UN warning over millions of teenage mothers

Oct 30, 2013

Around 7.3 million girls under the age of 18 give birth each year in developing countries, risking death and suffering that can only be addressed by changing social attitudes.

LONDON - Around 7.3 million girls under the age of 18 give birth each year in developing countries, risking death and suffering that can only be addressed by changing social attitudes, a UN report said Wednesday.

Most are in sub-Saharan Africa and South Asia, with one in 10 girls in Bangladesh, Chad, Guinea, Mali, Mozambique and Niger reporting having a child before the age of 15, the UN Population Fund (UNFPA) said.

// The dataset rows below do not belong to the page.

/-- 0x2700.07 TAG_FAILS. -/
def Obj.tagFails : ObjRow :=
  ⟨0x2700, 1, 7, 1, .u64, 8, ⟨.r, .none, .r, .none, .none⟩, .val 0, .fixed, .saved, 0, 18446744073709551615⟩

/-- 0x2700.08 TAG_REPAIRED. -/
def Obj.tagRepaired : ObjRow :=
  ⟨0x2700, 1, 8, 1, .u64, 8, ⟨.r, .none, .r, .none, .none⟩, .val 0, .fixed, .saved, 0, 18446744073709551615⟩

/-- 0x2700.09 TAG_LOST. -/
def Obj.tagLost : ObjRow :=
  ⟨0x2700, 1, 9, 1, .u32, 4, ⟨.r, .none, .r, .none, .none⟩, .val 0, .fixed, .saved, 0, 4294967295⟩

/-- 0x2700.0A KEY_MISSES. -/
def Obj.keyMisses : ObjRow :=
  ⟨0x2700, 1, 10, 1, .u64, 8, ⟨.r, .none, .r, .none, .none⟩, .val 0, .fixed, .volatile, 0, 18446744073709551615⟩

/-- 0x2700.0B KEY_ERASE_S. -/
def Obj.keyEraseS : ObjRow :=
  ⟨0x2700, 1, 11, 1, .u16, 2, ⟨.rw, .none, .rw, .none, .none⟩, .val 60, .frame, .saved, 10, 3600⟩

/-- 0x2700.0C CIPHER_WAITS. -/
def Obj.cipherWaits : ObjRow :=
  ⟨0x2700, 1, 12, 1, .u64, 8, ⟨.r, .none, .r, .none, .none⟩, .val 0, .fixed, .volatile, 0, 18446744073709551615⟩

/-- 0x2700.0D SLOT_SELECT. -/
def Obj.slotSelect : ObjRow :=
  ⟨0x2700, 1, 13, 1, .u16, 2, ⟨.rw, .none, .rw, .none, .none⟩, .val 0, .immediate, .volatile, 0, 65535⟩

/-- 0x2700.0E SLOT_STATUS. -/
def Obj.slotStatus : ObjRow :=
  ⟨0x2700, 1, 14, 1, .u64, 8, ⟨.r, .none, .r, .none, .none⟩, .val 0, .fixed, .volatile, 0, 18446744073709551615⟩

/-- 0x2700.0F SLOT_WCTR. -/
def Obj.slotWctr : ObjRow :=
  ⟨0x2700, 1, 15, 1, .u64, 8, ⟨.r, .none, .r, .none, .none⟩, .val 0, .fixed, .volatile, 0, 18446744073709551615⟩

/-- 0x2700.10 TKEK_MAP. -/
def Obj.tkekMap : ObjRow :=
  ⟨0x2700, 1, 16, 1, .u16, 2, ⟨.r, .none, .r, .none, .none⟩, .val 0, .fixed, .saved, 0, 65535⟩

/-- 0x4nnn.30 AUTH_DELIVERY. -/
def Obj.authDelivery : ObjRow :=
  ⟨0x4000, 1024, 48, 1, .enum, 1, ⟨.rw, .rw, .rw, .none, .none⟩, .val 0, .frame, .saved, 0, 1⟩

/-- 0x2710.01 DIGEST_ERRORS. -/
def Obj.digestErrors : ObjRow :=
  ⟨0x2710, 1, 1, 1, .octets, 28, ⟨.r, .none, .r, .none, .none⟩, .val 0, .fixed, .volatile, 0, 0⟩

/-- 0x2710.02 ZONE_DIGEST_BYTES. -/
def Obj.zoneDigestBytes : ObjRow :=
  ⟨0x2710, 1, 2, 1, .u64, 8, ⟨.r, .none, .r, .none, .none⟩, .val 0, .fixed, .volatile, 0, 18446744073709551615⟩

/-- 0x2710.03 STALE_SAVES. -/
def Obj.staleSaves : ObjRow :=
  ⟨0x2710, 1, 3, 1, .u32, 4, ⟨.r, .none, .r, .none, .none⟩, .val 0, .fixed, .volatile, 0, 4294967295⟩

/-- 0x2710.04 COMPARE_FAULTS. -/
def Obj.compareFaults : ObjRow :=
  ⟨0x2710, 1, 4, 1, .u32, 4, ⟨.r, .none, .r, .none, .none⟩, .val 0, .fixed, .saved, 0, 4294967295⟩

/-- 0x2710.05 ISLAND_M_WAIT_US. -/
def Obj.islandMWaitUs : ObjRow :=
  ⟨0x2710, 1, 5, 1, .u32, 4, ⟨.r, .none, .r, .none, .none⟩, .val 0, .fixed, .volatile, 0, 4294967295⟩

/-- 0x2710.06 CHAIN_BREAKS. -/
def Obj.chainBreaks : ObjRow :=
  ⟨0x2710, 1, 6, 1, .u32, 4, ⟨.r, .none, .r, .none, .none⟩, .val 0, .fixed, .saved, 0, 4294967295⟩

/-- 0x2080.01 SHUTTLE_HALTS. -/
def Obj.shuttleHalts : ObjRow :=
  ⟨0x2080, 1, 1, 1, .u32, 4, ⟨.r, .none, .r, .none, .none⟩, .val 0, .fixed, .volatile, 0, 4294967295⟩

An estimated 70,000 girls aged 10 to 19 die each year from complications during pregnancy and childbirth, according to the Fund's annual State of the World Population report.

Many more are left incontinent and in pain by giving birth before their bodies are ready, while they also face a tough future if they are pressured to leave school early.

The UNFPA warned that this is a "huge global problem" that demands attention -- but urged governments and civil groups to realise that the girls are not solely responsible.

Issues of poverty, poor education, a lack of contraceptive advice and the practice of child marriage -- nine out of 10 adolescent births occur within a formal union -- all play their part, as does sexual violence.

"Too often, society blames only the girl for getting pregnant," said UNFPA executive director Babatunde Osotimehin ahead of the launch of the "Motherhood in Childhood" report in London.

"The reality is that adolescent pregnancy is most often not the results of a deliberate choice, but rather the absence of choices and of circumstances beyond a girl's control."

Health surveys suggest 19 percent of women aged 20 to 24 in developing countries had their first live birth before they turned 18, equating to 36.4 million women based on 2010 population figures.

Of these, an estimated 17.4 million are in South Asia, 10.1 million are in sub-Saharan Africa, and 4.5 million in Latin America and the Caribbean, the UNFPA says.

From these figures, the authors calculated that 7.3 million girls each year become mothers while they are still children themselves -- two million of them aged 14 and under.

The equivalent of 2.9 million girls in South Asia reported having had their first child before they were 15, 1.8 million in Sub-Saharan African and 0.5 million in Latin America and the Caribbean.

According to the report, these girls are at greatly increased risk of maternal death or obstetric fistula, a debilitating condition resulting from prolonged and obstructed labour.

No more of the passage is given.